*Material shown*.
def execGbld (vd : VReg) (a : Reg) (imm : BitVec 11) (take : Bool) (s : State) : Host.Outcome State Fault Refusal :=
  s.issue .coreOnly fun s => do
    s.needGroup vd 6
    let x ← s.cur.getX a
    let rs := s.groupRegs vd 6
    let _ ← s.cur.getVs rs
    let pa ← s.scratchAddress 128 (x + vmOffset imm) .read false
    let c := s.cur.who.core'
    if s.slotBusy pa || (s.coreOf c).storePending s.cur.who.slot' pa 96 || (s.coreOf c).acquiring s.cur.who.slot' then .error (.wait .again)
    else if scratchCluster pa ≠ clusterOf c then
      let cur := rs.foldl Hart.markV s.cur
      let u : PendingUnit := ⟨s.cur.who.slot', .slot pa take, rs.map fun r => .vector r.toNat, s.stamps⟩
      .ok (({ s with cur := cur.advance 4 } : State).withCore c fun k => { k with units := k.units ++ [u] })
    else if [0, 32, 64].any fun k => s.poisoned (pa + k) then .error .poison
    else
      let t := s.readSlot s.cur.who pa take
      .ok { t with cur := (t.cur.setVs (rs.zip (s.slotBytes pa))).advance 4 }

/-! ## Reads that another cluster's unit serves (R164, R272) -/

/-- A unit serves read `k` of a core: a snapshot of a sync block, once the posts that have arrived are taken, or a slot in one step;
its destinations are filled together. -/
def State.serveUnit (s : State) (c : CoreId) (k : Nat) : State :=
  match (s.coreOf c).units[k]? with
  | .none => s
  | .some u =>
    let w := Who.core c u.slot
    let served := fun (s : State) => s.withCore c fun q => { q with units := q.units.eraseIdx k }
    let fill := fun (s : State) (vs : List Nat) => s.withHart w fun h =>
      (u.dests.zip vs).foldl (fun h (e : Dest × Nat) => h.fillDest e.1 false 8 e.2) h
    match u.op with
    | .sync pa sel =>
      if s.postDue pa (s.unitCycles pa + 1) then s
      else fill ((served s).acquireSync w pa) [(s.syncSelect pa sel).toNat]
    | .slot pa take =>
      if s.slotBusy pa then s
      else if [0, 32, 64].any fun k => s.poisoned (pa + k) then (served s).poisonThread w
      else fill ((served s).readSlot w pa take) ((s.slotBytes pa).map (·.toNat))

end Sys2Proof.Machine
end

*Exercise instructions*. Give every entry again in full, precisely as written above.

*Result of the exercise*.
def execGbld (vd : VReg) (a : Reg) (imm : BitVec 11) (take : Bool) (s : State) : Host.Outcome State Fault Refusal :=
  s.issue .coreOnly fun s => do
    s.needGroup vd 6
    let x ← s.cur.getX a
    let rs := s.groupRegs vd 6
    let _ ← s.cur.getVs rs
    let pa ← s.scratchAddress 128 (x + vmOffset imm) .read false
    let c := s.cur.who.core'
    if s.slotBusy pa || (s.coreOf c).storePending s.cur.who.slot' pa 96 || (s.coreOf c).acquiring s.cur.who.slot' then .error (.wait .again)
    else if scratchCluster pa ≠ clusterOf c then
      let cur := rs.foldl Hart.markV s.cur
      let u : PendingUnit := ⟨s.cur.who.slot', .slot pa take, rs.map fun r => .vector r.toNat, s.stamps⟩
      .ok (({ s with cur := cur.advance 4 } : State).withCore c fun k => { k with units := k.units ++ [u] })
    else if [0, 32, 64].any fun k => s.poisoned (pa + k) then .error .poison
    else
      let t := s.readSlot s.cur.who pa take
      .ok { t with cur := (t.cur.setVs (rs.zip (s.slotBytes pa))).advance 4 }

/-! ## Reads that another cluster's unit serves (R164, R272) -/

/-- A unit serves read `k` of a core: a snapshot of a sync block, once the posts that have arrived are taken, or a slot in one step;
its destinations are filled together. -/
def State.serveUnit (s : State) (c : CoreId) (k : Nat) : State :=
  match (s.coreOf c).units[k]? with
  | .none => s
  | .some u =>
    let w := Who.core c u.slot
    let served := fun (s : State) => s.withCore c fun q => { q with units := q.units.eraseIdx k }
    let fill := fun (s : State) (vs : List Nat) => s.withHart w fun h =>
      (u.dests.zip vs).foldl (fun h (e : Dest × Nat) => h.fillDest e.1 false 8 e.2) h
    match u.op with
    | .sync pa sel =>
      if s.postDue pa (s.unitCycles pa + 1) then s
      else fill ((served s).acquireSync w pa) [(s.syncSelect pa sel).toNat]
    | .slot pa take =>
      if s.slotBusy pa then s
      else if [0, 32, 64].any fun k => s.poisoned (pa + k) then (served s).poisonThread w
      else fill ((served s).readSlot w pa take) ((s.slotBytes pa).map (·.toNat))

end Sys2Proof.Machine
end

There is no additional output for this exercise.